___ Recorded data
-- ==== Sys2Proof/Machine/Relay.lean ====
section
/-!
DEFINITION. Pairs, Relay links and groups, and image updates (17): forming a pair, heartbeats, mirror records, taking and
giving the duty, training, group transfers, WRITE, FETCH and ACTIVATE.
-/

namespace Sys2Proof.Machine

open Sys2Proof

namespace State

/-! ### What is mirrored (R406 to R408) -/

/-- The valid entries of a table, as the pages they name. -/
def tablePages (s : State) (table n : Nat) : List Nat :=
  (List.range n).filterMap fun k => match s.readPte table k with
    | .entry e => if pteOk false e then some (bitsOf e 16 28) else none
    | _ => none

/-- The home pages that a context maps with MIRRORED set (R407). -/
def mirroredPages (s : State) (root : Nat) : List Nat :=
  (s.tablePages root 256).flatMap fun t2 => (s.tablePages t2 4096).flatMap fun t3 =>
    (List.range 4096).filterMap fun k => match s.readPte t3 k with
      | .entry e =>
        let p := bitsOf e 16 28
        if pteOk true e && bitsOf e 3 1 == 1 && s.isVdHome p && (s.page p).state != .poisoned then some p else none
      | _ => none

/-- A context waits in lwrel. -/
def inLwrel (s : State) (c : Nat) : Bool := match (s.ctx c).wait with
  | some (.lwrel _ _ _) => true
  | _ => false

/-- The image of a context in its lwrel: architectural state, windows, the Cues it owns (R408). -/
def imageOf (s : State) (c : Nat) : Option CtxImage :=
  let x := s.ctx c
  match x.wait with
  | some (.lwrel pd sd dl) =>
    let sprint := match x.swinEng with
      | some e => s.engSpan e (x.swinBase * 64) (x.swinSize * 64)
      | none => x.swinSave
    some { pc := x.pc, sregs := x.sregs, preds := x.preds, descs := x.descs, pd := pd, sd := sd, dl := dl
           purse := (s.field.purse.filter fun e => e.1 == c).map (·.2), sprint := sprint
           cues := s.lanes.cues.filter fun e => e.2.owner == some c }
  | _ => none

/-- Send the checkpoint of a covered context. -/
def sendImage (s : State) (c : Nat) : State := match s.imageOf c with
  | some img => if s.covered c then s.mirrorOut (.checkpoint s.pairLink c img) else s
  | none => s

/-- SYNCING: every mirrored item is copied in full (R403). -/
def syncCopy (s : State) : State :=
  let pages := (s.ctxs.flatMap fun e => if e.2.stage == .undefined then [] else s.mirroredPages e.2.root).eraseDups
  let s := pages.foldl (fun s p => s.mirrorOut (.mirrorWrite s.pairLink (65536 * p) (s.bytesAt (65536 * p) 65536))) s
  s.ctxIds.foldl sendImage s.sendTracks

/-! ### Forming a pair (R403) -/

/-- PAIR_FORM: the partner's stage, SERIAL, preference, and whether it holds the duty. -/
def pairForm (s : State) (ready : Bool) (serial : W64) (pref duty : Bool) : State :=
  let want := s.reg Reg.RELAY_PAIR_EXPECT
  if !s.flag Reg.RELAY_PAIR_CFG_EN || s.fld Reg.RELAY_PAIR_STAT_STATE != 0 || !s.isReady || !ready
    || decide (s.fld (Reg.RELAY_LINK_STAT_STATE s.pairLink) < 2) || (want != 0 && want != serial) then s else
  let mine := s.flag Reg.RELAY_PAIR_STAT_DUTY
  let own := s.flag Reg.RELAY_PAIR_CFG_ROLE_PREF
  let take := if mine != duty then mine else if own != pref then own else decide (s.boot.mint.serial < serial)
  let s := (s.setFld Reg.RELAY_PAIR_STAT_STATE 1).setReg Reg.RELAY_PAIR_PARTNER serial
  let s := s.setFld Reg.RELAY_PAIR_STAT_DUTY_IN (b2n !take)
  let s : State := { s with relay := { s.relay with
    yieldIn := false, take := false, handover := false, hbMain := s.uptime, hbAlt := s.uptime, current := [] } }
  if take then (s.setFld Reg.RELAY_PAIR_STAT_DUTY 1).syncCopy else s.becomeStandby

/-- PAIR_SYNCED: every mirrored item has been copied. -/
def pairSynced (s : State) : State :=
  if s.fld Reg.RELAY_PAIR_STAT_STATE = 1 then (s.setFld Reg.RELAY_PAIR_STAT_STATE 2).pairCheck else s

/-! ### Heartbeats (R405, R413) -/

/-- The link of a heartbeat path. -/
def hbLink (s : State) (alt : Bool) : Nat := if alt then s.fld Reg.RELAY_PAIR_CFG_ALT_LINK else s.pairLink

/-- The values of the enabled LOCAL Lanes. -/
def localLanes (s : State) : List (Nat × W64) :=
  ((List.range 16).filter fun n => s.flag (Reg.LANE_CFG_EN n) && s.laneSrc n == 0).map fun n => (n, s.laneVal n)

/-- The standby steers a LOCAL Lane to within 20 ns: by a step within LANE_STEP_LIM, else by rate, which is left open. -/
def steer (s : State) (n : Nat) (v : W64) : State :=
  if !s.flag (Reg.LANE_CFG_EN n) || s.laneSrc n != 0 then s else
  let d := (v - s.laneVal n).toInt
  if d.natAbs ≤ 20 * 2 ^ 32 then s
  else if d.natAbs ≤ 2 ^ 32 * s.fld (Reg.LANE_STEP_LIM_LIMIT n) then s.laneStepNow n (BitVec.ofInt 64 d)
  else (s.setFld (Reg.LANE_RATE_RATE n) (Config.freeWord s.freeCtr n).toNat).bumpFree

/-- DUTY_IN reads low from now on. -/
def dutyInLow (s : State) : State :=
  if s.flag Reg.RELAY_PAIR_STAT_DUTY_IN then
    ({ s with relay := { s.relay with dutyLow := s.uptime } } : State).setFld Reg.RELAY_PAIR_STAT_DUTY_IN 0
  else s

/-- A heartbeat that arrives. -/
def hbTake (s : State) (alt : Bool) (h : Heartbeat) : State :=
  let s : State := { s with relay := if alt then { s.relay with hbAlt := s.uptime } else { s.relay with hbMain := s.uptime } }
  let s := s.setFld (if alt then Reg.RELAY_PAIR_STAT_HB_ALT else Reg.RELAY_PAIR_STAT_HB_MAIN) 1
  let s := if h.line then s.setFld Reg.RELAY_PAIR_STAT_DUTY_IN 1 else s.dutyInLow
  if !s.isStandby then s else
  let s : State := { s with relay := { s.relay with yieldIn := s.relay.yieldIn || h.yielded } }
  let s := h.lanes.foldl (fun s e => s.steer e.1.val e.2) s
  if !h.line && !s.relay.yieldIn then s.setFld Reg.RELAY_PAIR_STAT_LINE_FAULT 1 else s

/-- PAIR_HEARTBEAT: the module sends its heartbeat on a path, and the partner's may arrive. -/
def heartbeat (s : State) (alt : Bool) (rx : Option Heartbeat) : State :=
  let st := s.fld Reg.RELAY_PAIR_STAT_STATE
  let l := s.hbLink alt
  if st = 0 ∨ (alt ∧ !s.flag Reg.RELAY_PAIR_CFG_ALT_EN) ∨ s.fld (Reg.RELAY_LINK_STAT_STATE l) < 2 then s else
  let s := s.emit (.heartbeat l s.isDuty st s.localLanes)
  match rx with
  | some h => s.hbTake alt h
  | none => s

/-- HB_TMO in ns. -/
def hbTmo (s : State) : Nat := 1000 * Nat.min (Nat.max (s.fld Reg.RELAY_PAIR_CFG_HB_TMO) 50) 900
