/-! ### Tiles, Sprint engines and reflex models (05, 06, 10) -/

/-- R112, R115, R147, R164, R258, R259: the end of a tile pass counts and charges the regulators; a corrected Purse error
counts, an uncorrectable one withdraws the tile and binds the first spare in its place; a corrected engine error counts, an
uncorrectable one takes the engine out; MAP_OUT takes an unbound engine out of service and is refused on a bound one. -/
def Obligations.TilesAndEnginesFail : Prop :=
  ∀ (s : State),
    (∀ (p : Fin 7) (cycles stall vault ext : W32) (q : Nat × AsyncOp × Nat), s.flag Reg.PWR_STAT_THERM_TRIP = false →
      (s.heatOps.find? fun q => q.2.2 == p.val) = some q →
      let on (f : Fld) : Bool := s.flag f
      let von := on (Reg.START_RCFG_VAULT_EN p)
      let eon := on (Reg.START_RCFG_EXT_EN p)
      let exempt := bitAt (s.fld (Reg.START_RCFG_EXEMPT p)) (s.ctx q.1).cls.val
      let dry := (von = true ∧ s.bucket (2 * p.val) ≤ 0 ∧ vault ≠ 0) ∨ (eon = true ∧ s.bucket (2 * p.val + 1) ≤ 0 ∧ ext ≠ 0)
      Does [Reg.FIELD_PASS_CNT, Reg.FIELD_BUSY_CYC, Reg.FIELD_STALL_CYC] [.starter] (exec (.tilePassEnd p cycles stall vault ext) s)
        s fun t =>
          t.reg Reg.FIELD_PASS_CNT = s.reg Reg.FIELD_PASS_CNT + 1 ∧
          t.reg Reg.FIELD_BUSY_CYC = s.reg Reg.FIELD_BUSY_CYC + cycles.setWidth 64 ∧
          t.reg Reg.FIELD_STALL_CYC = s.reg Reg.FIELD_STALL_CYC + stall.setWidth 64 ∧
          t.bucket (2 * p.val) = (if von then Max.max (-(s.fld (Reg.START_RVAULT_BURST p) : Int)) (s.bucket (2 * p.val) - vault.toNat)
            else s.bucket (2 * p.val)) ∧
          t.bucket (2 * p.val + 1) = (if eon then Max.max (-(s.fld (Reg.START_REXT_BURST p) : Int)) (s.bucket (2 * p.val + 1) - ext.toNat)
            else s.bucket (2 * p.val + 1)) ∧
          (p.val ∈ t.starter.stalled ↔ p.val ∈ s.starter.stalled ∨ (exempt = false ∧ dry))) ∧
    (∀ (x : Fin 2112), s.field.excluded.contains x.val = false → s.field.withdrawn = [] →
      Does [Reg.FIELD_ERR] [] (exec (.purseEccError x false) s) s (fun t =>
        t.fld Reg.FIELD_ERR_CE_COUNT = satAdd 16 (s.fld Reg.FIELD_ERR_CE_COUNT) 1 ∧
          t.fld Reg.FIELD_ERR_UE = s.fld Reg.FIELD_ERR_UE) ∧
      ∀ l u rest, s.boundTo x = some l → s.spares = u :: rest → s.heatOps = [] → (∀ e ∈ s.ctxs, e.2.pwinPos = none) →
        Does [Reg.FIELD_ERR, Reg.FIELD_GEOM] [.field] (exec (.purseEccError x true) s) s fun t =>
          t.tileOf l = some u ∧ (∀ j, j ≠ l → t.tileOf j = s.tileOf j) ∧ t.field.withdrawn = [x.val] ∧
          t.fld Reg.FIELD_ERR_UE = 1 ∧ (s.flag Reg.FIELD_ERR_UE = false → t.fld Reg.FIELD_ERR_UE_TILE = x.val) ∧
          t.fld Reg.FIELD_GEOM_SPARES_LEFT = s.fld Reg.FIELD_GEOM_SPARES_LEFT - 1 ∧ t.fld Reg.FIELD_GEOM_COLS = s.fld Reg.FIELD_GEOM_COLS) ∧
    (∀ (e : Fin 8), Does [Reg.SPRINT_ERR e] [] (exec (.sprintEccError e false) s) s (fun t =>
        t.fld (Reg.SPRINT_ERR_CE_COUNT e) = satAdd 16 (s.fld (Reg.SPRINT_ERR_CE_COUNT e)) 1) ∧
      (s.bindOf e = none → s.runningOn 1 e = [] → Does [Reg.SPRINT_ERR e, Reg.SPRINT_ENG_STAT e, Reg.SPRINT_RX_CYC e]
          [.boot, .sprint] (exec (.sprintEccError e true) s) s fun t =>
        t.fld (Reg.SPRINT_ERR_UE e) = 1 ∧ e.val ∈ t.boot.enginesOut ∧ t.engineOut e = true ∧ t.bindOf e = none ∧
          ∀ g, g ≠ e.val → t.bindOf g = s.bindOf g ∧ t.engineOut g = s.engineOut g)) ∧
    (∀ (r : Requester) (e : Fin 8), s.holds r 4 = true →
      (s.bindOf e = none → Does [Reg.SPRINT_ENG_CTL e] [] (exec (.mapOut r e true) s) s fun t => t.engineOut e = true) ∧
      (s.bindOf e ≠ none → Does [Reg.SPRINT_ENG_STAT e] [] (exec (.mapOut r e true) s) s fun t =>
        t.fld (Reg.SPRINT_ENG_STAT_MAP_REFUSED e) = 1 ∧ t.engineOut e = s.engineOut e) ∧
      (Alone s → Does [Reg.SPRINT_ENG_CTL e] [] (exec (.mapOut r e false) s) s fun t =>
        t.engineOut e = s.boot.enginesOut.contains e.val))

/-- R165, R166, R168: the features of a period start the evaluation of a binding: for every channel that takes samples, its
outputs are those of the network on its features; outputs in time reach the channel, count a run and end the evaluation;
a missed deadline counts every output as late. -/
def Obligations.ReflexEvaluates : Prop :=
  ∀ (s : State) (e : Fin 8) (b : RxBind), s.bindOf e = some b →
    (s.flag Reg.PWR_STAT_THERM_TRIP = false → b.run = none → b.next = none → s.rxChans b ≠ [] →
      Does [Reg.SPRINT_ENG_STAT e, Reg.SPRINT_RX_CYC e] [.sprint] (exec (.reflexFeaturesArrive e) s) s fun t =>
        ∃ run, t.bindOf e = some { b with run := some run, late := false } ∧
          (∀ ch, ch ∈ s.rxChans b → mget (fun _ => []) run ch = s.rxEval e b (s.chan b.pacer ch).featSnap) ∧
          ∀ g, g ≠ e.val → t.bindOf g = s.bindOf g) ∧
    (∀ ch outs (cycles : Nat), s.flag Reg.PWR_STAT_THERM_TRIP = false → b.run = some [(ch, outs)] → b.late = false → b.stop = none →
      b.ending = false → s.rxWithheld e b = false → Alone s →
      Does [Reg.SPRINT_ENG_STAT e, Reg.SPRINT_RX_CYC e, Reg.SPRINT_RX_RUNS e] [.sprint, .island] (exec (.reflexOutputsArrive e cycles) s) s
        fun t => t.bindOf e = some { b with run := none, late := false } ∧
          t.reg (Reg.SPRINT_RX_RUNS e) = s.reg (Reg.SPRINT_RX_RUNS e) + 1 ∧
          (s.fld (Reg.SPRINT_RX_CYC_MAX e) < cycles → t.fld (Reg.SPRINT_RX_CYC_MAX e) = Nat.min cycles 0xFFFF) ∧
          (∀ k v, k < 4 → outs[k]? = some v → mget (fun _ => none) (t.chan b.pacer ch).rxNext k = some v) ∧
          (∀ k, k < 4 → outs.length ≤ k → mget (fun _ => none) (t.chan b.pacer ch).rxNext k =
            some (if s.flag (Reg.PCH_CFG_RX_HOLD b.pacer ch) then mget (fun _ => 0) (s.chan b.pacer ch).rxi k else 0))) ∧
    (∀ run, b.run = some run → b.late = false →
      Does [Reg.SPRINT_RX_STAT e, Reg.SPRINT_ENG_STAT e, Reg.SPRINT_RX_CYC e] [.sprint] (exec (.reflexOutputDeadline e) s) s fun t =>
        t.bindOf e = some { b with late := true } ∧
          t.fld (Reg.SPRINT_RX_STAT_LATE e) = satAdd 16 (s.fld (Reg.SPRINT_RX_STAT_LATE e)) ((run.map fun q => q.2.length).foldl (· + ·) 0))
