-- ==== Sys2Proof/Laws/KeepsContexts.lean ====
section
/-!
SUPPORT. What the operations and commands of Machine/Contexts.lean keep (Laws/Keeps.lean).
-/

namespace Sys2Proof.Machine

open Sys2Proof State

variable {s₀ s : State}

theorem State.faultCtx_keeps (h : Keeps s₀ s) (c : Nat) (f : FaultInfo) : Keeps s₀ (State.faultCtx s c f) := by
  unfold State.faultCtx
  try dsimp only
  repeat' first
    | with_reducible assumption
    | intro _
    | with_reducible apply State.setCtx_keeps
    | split
    | with_reducible apply Keeps.upd

theorem State.precise_keeps (h : Keeps s₀ s) (c : Nat) (code : Nat) (detail : W64) (vaddr : W64) (unit : Nat) (tag : Nat) : Keeps s₀ (State.precise s c code detail vaddr unit tag) := by
  unfold State.precise
  try dsimp only
  repeat' first
    | with_reducible assumption
    | intro _
    | with_reducible apply State.faultCtx_keeps
    | split
    | with_reducible apply Keeps.upd

theorem State.illegalOperand_keeps (h : Keeps s₀ s) (c : Nat) (i : Nat) : Keeps s₀ (State.illegalOperand s c i) := by
  unfold State.illegalOperand
  try dsimp only
  repeat' first
    | with_reducible assumption
    | intro _
    | with_reducible apply State.precise_keeps
    | split
    | with_reducible apply Keeps.upd

theorem State.ctxLoad_of (h : Keeps s₀ s) {c : Nat} {va : W64} {n : Nat} {bs : List Byte} {t : State}
    (e : s.ctxLoad c va n = .ok bs t) : Keeps s₀ t := by
  unfold State.ctxLoad at e
  split at e
  · cases e
  · split at e
    · cases e
    · cases e
      exact State.agentRead_keeps (State.noteTlb_keeps h _ _) _ _

theorem State.ctxStore_of (h : Keeps s₀ s) {c : Nat} {va : W64} {bs rs : List Byte} {ro : Bool} {t : State}
    (e : s.ctxStore c va bs ro = .ok rs t) : Keeps s₀ t := by
  unfold State.ctxStore at e
  split at e
  · cases e
  · split at e
    · cases e
    · cases e
      exact State.mirror_keeps (State.agentWrite_keeps (State.noteTlb_keeps h _ _) _ _) _ _ _ _

theorem State.withLoad_keeps (h : Keeps s₀ s) (c : Nat) (va : W64) (n : Nat) (k : List Byte → State → State) (hk : ∀ y0 y1, Keeps s₀ y1 → Keeps s₀ (k y0 y1)) : Keeps s₀ (State.withLoad s c va n k) := by
  unfold State.withLoad
  try dsimp only
  repeat' first
    | with_reducible assumption
    | intro _
    | with_reducible apply State.precise_keeps
    | with_reducible refine State.ctxLoad_of ?_ (by assumption)
    | with_reducible apply hk
    | split
    | with_reducible apply Keeps.upd

theorem State.withStore_keeps (h : Keeps s₀ s) (c : Nat) (va : W64) (bs : List Byte) (k : State → State) (hk : ∀ y0, Keeps s₀ y0 → Keeps s₀ (k y0)) : Keeps s₀ (State.withStore s c va bs k) := by
  unfold State.withStore
  try dsimp only
  repeat' first
    | with_reducible assumption
    | intro _
    | with_reducible apply State.precise_keeps
    | with_reducible refine State.ctxStore_of ?_ (by assumption)
    | with_reducible apply hk
    | split
    | with_reducible apply Keeps.upd

theorem State.withFetch_keeps (h : Keeps s₀ s) (c : Nat) (k : State → State) (hk : ∀ y0, Keeps s₀ y0 → Keeps s₀ (k y0)) : Keeps s₀ (State.withFetch s c k) := by
  unfold State.withFetch
  try dsimp only
  repeat' first
    | with_reducible assumption
    | intro _
    | with_reducible apply State.noteTlb_keeps
    | with_reducible apply State.precise_keeps
    | with_reducible apply hk
    | split
    | with_reducible apply Keeps.upd

theorem State.runN_keeps (h : Keeps s₀ s) (i : Issue) (m : Mn) (o : NOps) (k : State → State) (hk : ∀ y0, Keeps s₀ y0 → Keeps s₀ (k y0)) : Keeps s₀ (State.runN s i m o k) := by
  unfold State.runN
  try dsimp only
  repeat' first
    | with_reducible assumption
    | intro _
    | with_reducible apply State.pcNext_keeps
    | with_reducible apply State.precise_keeps
    | with_reducible apply State.withFetch_keeps
    | with_reducible apply hk
    | split
    | with_reducible apply Keeps.upd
______
Work to complete:
In the records, which lines use the word "withStore"? Report them.

Answer for the task:
theorem State.withStore_keeps (h : Keeps s₀ s) (c : Nat) (va : W64) (bs : List Byte) (k : State → State) (hk : ∀ y0, Keeps s₀ y0 → Keeps s₀ (k y0)) : Keeps s₀ (State.withStore s c va bs k) := by
  unfold State.withStore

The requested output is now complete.